European Union law has a profound impact on health service delivery in Britain and other EU countries.¹ Yet repeated reassurances to the contrary and attempts to define an EU health policy that does not impinge on national governments' rights to control their healthcare systems have disguised this fact. The result has been that some major changes have taken health ministries and doctors by surprise. A greater willingness to acknowledge the union's role in health care may be expected as it prepares to launch an ambitious new health action programme and member states face up to the consequences of recent European Court of Justice rulings on patients' rights to go abroad for operations.²

This paper gives an overview of current EU policies relevant to medicine and public health and an insight into how these policies are made—and how they can be influenced.

Summary points

• European Union law has a major impact on health service provision

• Most of this impact comes from laws not specifically designed as health policy interventions

• Overt acknowledgement of the union's role in health care may be preferable to its current, rather random, interventions

• Information is readily obtainable from online EU information sources, health interest groups, and specialist publications

• Health policy can be influenced by judicious lobbying

What is EU health policy?

Official health policy

Official EU health policy has been built on something of a paradox. Union leaders have for years wanted the union to be seen to be “doing something” about issues, like health, that citizens care about. Yet health policy is so high on national political agendas that most governments do not want the union interfering in it. The solution the EU came up with in the Maastricht Treaty of 1992 was to have a mandate of “encouraging cooperation between member states” and “if necessary, lending support to their actions” in public health (article 129(1)). The EU was given the power to spend money on European level health projects but forbidden to pass laws harmonising public health measures in the member states (article 129(4)).
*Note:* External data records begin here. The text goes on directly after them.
-- ==== Sys2Proof/Machine/Regs.lean ====
section
/-! DEFINITION. The register map of the Device Control Space and of the function window (23 R654 to R662, Tables 23-4 to 23-6):
every register's address, and every field's bits, access code, reset value and legal range, from the field tables of
the chapters (the table is named beside each register).  -/

set_option linter.unusedVariables false

namespace Sys2Proof.Machine

/-- Access codes of Table 00-5 (R6); `rwl` is a field under a LOCK (R7). -/
inductive Access where
  | ro | rw | rw1c | w1s | wo | rc | rwl
  deriving DecidableEq, Repr

/-- Every named register of Tables 23-4 to 23-6 and of the function window (Tables 11-10 to 11-18, 02-8 to 02-10, 13-15 to 13-18). -/
inductive Reg where
  | PLT_STATUS
  | PLT_FRAME
  | PLT_EVENTS
  | PLT_RESERVE
  | PLT_LAGS
  | PLT_ENVELOPE
  | PLT_FLOOR_RD
  | PLT_FLOOR_WR
  | PLT_STALE
  | PLT_RECON
  | PLT_SHEET_PWR
  | PLT_FN
  | PLT_DIE
  | ATL_STATUS
  | ATL_EVENTS
  | ATL_CTRL
  | ATL_JRNL_WM
  | ATL_JSEQ_LO
  | ATL_CAS_FAIL
  | ATL_UCODE_VER
  | ATL_STEER
  | ATL_POOL
  | ATL_ENG
  | SVY_MEDIA_STATUS
  | SVY_MEDIA_EVENTS
  | SVY_GC_CFG
  | SVY_WA
  | SVY_UPKEEP_CFG
  | SVY_SCAN_CFG
  | SVY_REFRESH_Q
  | SVY_POISON_TBL
  | SVY_FREE_WM
  | SVY_GROUP
  | TIL_CTRL
  | TIL_STATUS
  | TIL_EVENTS
  | TIL_ROUTE
  | TIL_ECC
  | TIL_POOL_TGT
  | TIL_POOL_STATUS
  | TIL_POOL_RES
  | TIL_POOL_WM
  | DRC_CFG
  | DRC_PORT_CFG
  | DRC_PORT_STATUS
  | DRC_CH_STATUS
  | DRC_CH_EVENTS
  | DRC_CH_ECC
  | DRC_UE_ADDR
  | CIP_STATUS
  | CIP_EVENTS
  | CIP_CNT_AUTH
  | CIP_UCODE_VER
  | CIP_LANE
  | LEG_STATUS
  | LEG_EVENTS
  | LEG_SLOT_SEL
  | LEG_SLOT_INFO
  | LEG_SLOT_NS
  | LEG_LOCKOUT
  | PAR_STATUS
  | PAR_EVENTS
  | PAR_CTRL
  | PAR_FRONTIER
  | PAR_SHEETS
  | PAR_JRNL_WM
  | PAR_LOST
  | PAR_SLOTS
  | PAR_UCODE_VER
  | PAR_GROUP
  | PAR_ENG
  | WPT_UCODE_VER
  | FCH_RETRAIN_CFG
  | FCH_SSC
  | FCH_DIE_SEL
  | FCH_DIE_INFO
  | FCH_MOV_UCODE_VER
  | FCH_CFG
  | FCH_STATUS
  | FCH_EVENTS
  | FCH_TRAIN
  | FCH_PROFILE
  | TRV_CTX_SEL
  | TRV_CTX_INFO
  | TRV_CTX_OP
  | TRV_CTX_CNT_A
  | TRV_CTX_CNT_B
  | TRV_UCODE_VER
  | TRV_POLL
  | TRV_PATCH_MAP
  | TRV_ENG
  | LDP_CFG
  | LDP_STATUS
  | LDP_EVENTS
  | LDP_CNT_HARD_FAIL
  | LDP_CNT_SOFT_OK
  | LDP_CNT_LADDER_OK
  | LDP_CNT_UNCORR
  | LDP_LANE
  | SHB_CFG
  | SHB_ID_SEL
  | SHB_ID_DATA
  | SHB_BAY
  | SHB_IND
  | SHB_EVENTS
  | PWR_MODE
  | PWR_EVENTS
  | PWR_HOLD_CFG
  | PWR_HOLD_BANK
  | PWR_HOLD_LIMITS
  | PWR_HOLD_STATUS
  | PWR_HOLD_E
  | PWR_HOLD_ESR
  | PWR_STAGING
  | PWR_STAGING_USE
  | PWR_AVS
  | CTR_STATUS
  | CTR_EVENTS
  | CTR_CFG
  | CTR_ROUND
  | CTR_ROUND_CNT
  | CTR_TEMP_WM
  | CTR_CAL
  | CTR_REGION
  | CHR_DCS_LAYOUT
  | CHR_MGMT_CFG
  | CHR_MGMT_STATUS
  | CHR_MGMT_ERR
  | CHR_ALERT_STATUS
  | CHR_ALERT_MASK
  | CHR_PAD_CFG
  | FLT_PIN_CTL
  | FLT_INJ_SEL
  | FLT_INJ_CTL
  | FLT_INJ_STATUS
  | CHR_LINK_STAT
  | GAZ_STATUS
  | GAZ_SEQ
  | GAZ_COUNTS
  | DAT_TIME_LO
  | DAT_TIME_HI
  | DAT_ALARM_LO
  | DAT_ALARM_HI
  | DAT_ADJ
  | DAT_EVENTS
  | SRV_STATUS
  | SRV_EVENTS
  | SRV_CFG
  | SRV_LAST_UNIT
  | SRV_LAST_SIG_LO
  | SRV_LAST_SIG_HI
  | SRV_FUSES
  | POR_STATUS
  | POR_WEAR
  | POR_EVENTS
  | POR_CFG_SEL
  | POR_CFG_DATA
  | POR_CFG_CTL
  | UPD_BOOT
  | UPD_SESSION
  | UPD_SCHED
  | UPD_SCHED_GROUP
  | UPD_SCHED_LEFT
  | UPD_RELAY_CFG
  | UPD_RELAY_STATUS
  | UPD_RELAY_CNT
  | UPD_EVENTS
  | UPD_CHAIN_SEL
  | UPD_CHAIN_INFO
  | UPD_CHAIN_VER
  | HST_SENTINEL
  | HST_FN_INFO
  | HST_FN_CTRL
  | HST_FN_STATUS
  | HST_FN_EVENTS
  | HST_LINK
  | HST_GAZ_PAGE
  | HST_DCS_WIN
  | HST_CLASS_MASK_LO
  | HST_CLASS_MASK_HI
  | HST_CLASS_DEFAULT
  | HST_QCLASS
  | HST_PROMISE_STATUS
  | HST_PROMISE_EVENTS
  | HST_DEADLINE_MISS
  | MBX_DOORBELL
  | MBX_STATUS
  | MBX_EVENTS
  | MBX_SESSION
  deriving DecidableEq, Repr

/-- First address of a register. DCS registers lie at their DCS offset (R656, R657). The registers of the function
window are not part of the DCS; the model numbers them above the 16 MiB of the DCS (DESIGN CHOICE, log entry 3). -/
def Reg.base : Reg → Nat
  | .PLT_STATUS => 0x00000000
  | .PLT_FRAME => 0x00000004
  | .PLT_EVENTS => 0x00000008
  | .PLT_RESERVE => 0x0000000C
  | .PLT_LAGS => 0x00000010
  | .PLT_ENVELOPE => 0x00000014
  | .PLT_FLOOR_RD => 0x00000018
  | .PLT_FLOOR_WR => 0x0000001C
  | .PLT_STALE => 0x00000020
  | .PLT_RECON => 0x00000200
  | .PLT_SHEET_PWR => 0x00000400
  | .PLT_FN => 0x00000800
  | .PLT_DIE => 0x00002000
  | .ATL_STATUS => 0x00010000
  | .ATL_EVENTS => 0x00010004
  | .ATL_CTRL => 0x00010008
  | .ATL_JRNL_WM => 0x0001000C
  | .ATL_JSEQ_LO => 0x00010010
  | .ATL_CAS_FAIL => 0x00010014
  | .ATL_UCODE_VER => 0x00010018
  | .ATL_STEER => 0x00010100
  | .ATL_POOL => 0x00010200
  | .ATL_ENG => 0x00010300
  | .SVY_MEDIA_STATUS => 0x00020000
  | .SVY_MEDIA_EVENTS => 0x00020004
  | .SVY_GC_CFG => 0x00020008
  | .SVY_WA => 0x0002000C
  | .SVY_UPKEEP_CFG => 0x00020010
  | .SVY_SCAN_CFG => 0x00020014
  | .SVY_REFRESH_Q => 0x00020018
  | .SVY_POISON_TBL => 0x0002001C
  | .SVY_FREE_WM => 0x00020100
  | .SVY_GROUP => 0x00020200
  | .TIL_CTRL => 0x00030000
  | .TIL_STATUS => 0x00030004
  | .TIL_EVENTS => 0x00030008
  | .TIL_ROUTE => 0x0003000C
  | .TIL_ECC => 0x00030010
  | .TIL_POOL_TGT => 0x00030100
  | .TIL_POOL_STATUS => 0x00030120
  | .TIL_POOL_RES => 0x00030140
  | .TIL_POOL_WM => 0x00030160
  | .DRC_CFG => 0x00040000
  | .DRC_PORT_CFG => 0x00040100
  | .DRC_PORT_STATUS => 0x00040140
  | .DRC_CH_STATUS => 0x00040200
  | .DRC_CH_EVENTS => 0x00040240
  | .DRC_CH_ECC => 0x00040280
  | .DRC_UE_ADDR => 0x000402C0
  | .CIP_STATUS => 0x00050000
  | .CIP_EVENTS => 0x00050004
  | .CIP_CNT_AUTH => 0x00050008
  | .CIP_UCODE_VER => 0x0005000C
  | .CIP_LANE => 0x00050100
  | .LEG_STATUS => 0x00060000
  | .LEG_EVENTS => 0x00060004
  | .LEG_SLOT_SEL => 0x00060008
  | .LEG_SLOT_INFO => 0x0006000C
  | .LEG_SLOT_NS => 0x00060010
  | .LEG_LOCKOUT => 0x00060014
  | .PAR_STATUS => 0x00070000
  | .PAR_EVENTS => 0x00070004
  | .PAR_CTRL => 0x00070008
  | .PAR_FRONTIER => 0x0007000C
  | .PAR_SHEETS => 0x00070010
  | .PAR_JRNL_WM => 0x00070014
  | .PAR_LOST => 0x00070018
  | .PAR_SLOTS => 0x0007001C
  | .PAR_UCODE_VER => 0x00070020
  | .PAR_GROUP => 0x00070200
  | .PAR_ENG => 0x00070400
  | .WPT_UCODE_VER => 0x00120000
  | .FCH_RETRAIN_CFG => 0x00080000
  | .FCH_SSC => 0x00080004
  | .FCH_DIE_SEL => 0x00080008
  | .FCH_DIE_INFO => 0x0008000C
  | .FCH_MOV_UCODE_VER => 0x00080010
  | .FCH_CFG => 0x00080200
  | .FCH_STATUS => 0x00080400
  | .FCH_EVENTS => 0x00080600
  | .FCH_TRAIN => 0x00080800
  | .FCH_PROFILE => 0x00080A00
  | .TRV_CTX_SEL => 0x00090000
  | .TRV_CTX_INFO => 0x00090004
  | .TRV_CTX_OP => 0x00090008
  | .TRV_CTX_CNT_A => 0x0009000C
  | .TRV_CTX_CNT_B => 0x00090010
  | .TRV_UCODE_VER => 0x00090014
  | .TRV_POLL => 0x00090018
  | .TRV_PATCH_MAP => 0x00090100
  | .TRV_ENG => 0x00091000
  | .LDP_CFG => 0x000A0000
  | .LDP_STATUS => 0x000A0010
  | .LDP_EVENTS => 0x000A0020
  | .LDP_CNT_HARD_FAIL => 0x000A0030
  | .LDP_CNT_SOFT_OK => 0x000A0040
  | .LDP_CNT_LADDER_OK => 0x000A0050
  | .LDP_CNT_UNCORR => 0x000A0060
  | .LDP_LANE => 0x000A0400
  | .SHB_CFG => 0x000B0000
  | .SHB_ID_SEL => 0x000B0004
  | .SHB_ID_DATA => 0x000B0008
  | .SHB_BAY => 0x000B0100
  | .SHB_IND => 0x000B0140
  | .SHB_EVENTS => 0x000B0180
  | .PWR_MODE => 0x000C0000
  | .PWR_EVENTS => 0x000C0004
  | .PWR_HOLD_CFG => 0x000C0008
  | .PWR_HOLD_BANK => 0x000C000C
  | .PWR_HOLD_LIMITS => 0x000C0010
  | .PWR_HOLD_STATUS => 0x000C0014
  | .PWR_HOLD_E => 0x000C0018
  | .PWR_HOLD_ESR => 0x000C001C
  | .PWR_STAGING => 0x000C0020
  | .PWR_STAGING_USE => 0x000C0024
  | .PWR_AVS => 0x000C0028
  | .CTR_STATUS => 0x000D0000
  | .CTR_EVENTS => 0x000D0004
  | .CTR_CFG => 0x000D0008
  | .CTR_ROUND => 0x000D000C
  | .CTR_ROUND_CNT => 0x000D0010
  | .CTR_TEMP_WM => 0x000D0020
  | .CTR_CAL => 0x000D0100
  | .CTR_REGION => 0x000D0400
  | .CHR_DCS_LAYOUT => 0x000E0000
  | .CHR_MGMT_CFG => 0x000E0004
  | .CHR_MGMT_STATUS => 0x000E0008
  | .CHR_MGMT_ERR => 0x000E000C
  | .CHR_ALERT_STATUS => 0x000E0010
  | .CHR_ALERT_MASK => 0x000E0014
  | .CHR_PAD_CFG => 0x000E0018
  | .FLT_PIN_CTL => 0x000E0100
  | .FLT_INJ_SEL => 0x000E0104
  | .FLT_INJ_CTL => 0x000E0108
  | .FLT_INJ_STATUS => 0x000E010C
  | .CHR_LINK_STAT => 0x000E0200
  | .GAZ_STATUS => 0x000F0000
  | .GAZ_SEQ => 0x000F0004
  | .GAZ_COUNTS => 0x000F0008
  | .DAT_TIME_LO => 0x000F0100
  | .DAT_TIME_HI => 0x000F0104
  | .DAT_ALARM_LO => 0x000F0108
  | .DAT_ALARM_HI => 0x000F010C
  | .DAT_ADJ => 0x000F0110
  | .DAT_EVENTS => 0x000F0114
  | .SRV_STATUS => 0x00100000
  | .SRV_EVENTS => 0x00100004
  | .SRV_CFG => 0x00100008
  | .SRV_LAST_UNIT => 0x0010000C
  | .SRV_LAST_SIG_LO => 0x00100010
  | .SRV_LAST_SIG_HI => 0x00100014
  | .SRV_FUSES => 0x00100018
  | .POR_STATUS => 0x00110000
  | .POR_WEAR => 0x00110004
  | .POR_EVENTS => 0x00110008
  | .POR_CFG_SEL => 0x0011000C
  | .POR_CFG_DATA => 0x00110010
  | .POR_CFG_CTL => 0x00110014
  | .UPD_BOOT => 0x00110100
  | .UPD_SESSION => 0x00110104
  | .UPD_SCHED => 0x00110108
  | .UPD_SCHED_GROUP => 0x0011010C
  | .UPD_SCHED_LEFT => 0x00110110
  | .UPD_RELAY_CFG => 0x00110114
  | .UPD_RELAY_STATUS => 0x00110118
  | .UPD_RELAY_CNT => 0x0011011C
  | .UPD_EVENTS => 0x00110120
  | .UPD_CHAIN_SEL => 0x00110124
  | .UPD_CHAIN_INFO => 0x00110128
  | .UPD_CHAIN_VER => 0x0011012C
  | .HST_SENTINEL => 0x01000000
  | .HST_FN_INFO => 0x02000000
  | .HST_FN_CTRL => 0x03000000
  | .HST_FN_STATUS => 0x04000000
  | .HST_FN_EVENTS => 0x05000000
  | .HST_LINK => 0x06000000
  | .HST_GAZ_PAGE => 0x07000000
  | .HST_DCS_WIN => 0x08000000
  | .HST_CLASS_MASK_LO => 0x09000000
  | .HST_CLASS_MASK_HI => 0x0A000000
  | .HST_CLASS_DEFAULT => 0x0B000000
  | .HST_QCLASS => 0x0C000000
  | .HST_PROMISE_STATUS => 0x0D000000
  | .HST_PROMISE_EVENTS => 0x0E000000
  | .HST_DEADLINE_MISS => 0x0F000000
  | .MBX_DOORBELL => 0x10000000
  | .MBX_STATUS => 0x11000000
  | .MBX_EVENTS => 0x12000000
  | .MBX_SESSION => 0x13000000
When the EU's powers over health policy were revised in the Amsterdam Treaty of 1997 the mandate was significantly strengthened. The EU was commanded to ensure “a high level of human health protection” in the “definition and implementation of all [union] policies and activities” and to work with member states to improve public health, prevent illness and “obviate sources of danger to human health” (article 152(1)). None the less, harmonisation of member states' public health legislation—with two small exceptions—continued to be prohibited and the EU was mandated to “fully respect” the member states' responsibilities for “the organisation and delivery of health services and medical care” (article 152(4, 5)).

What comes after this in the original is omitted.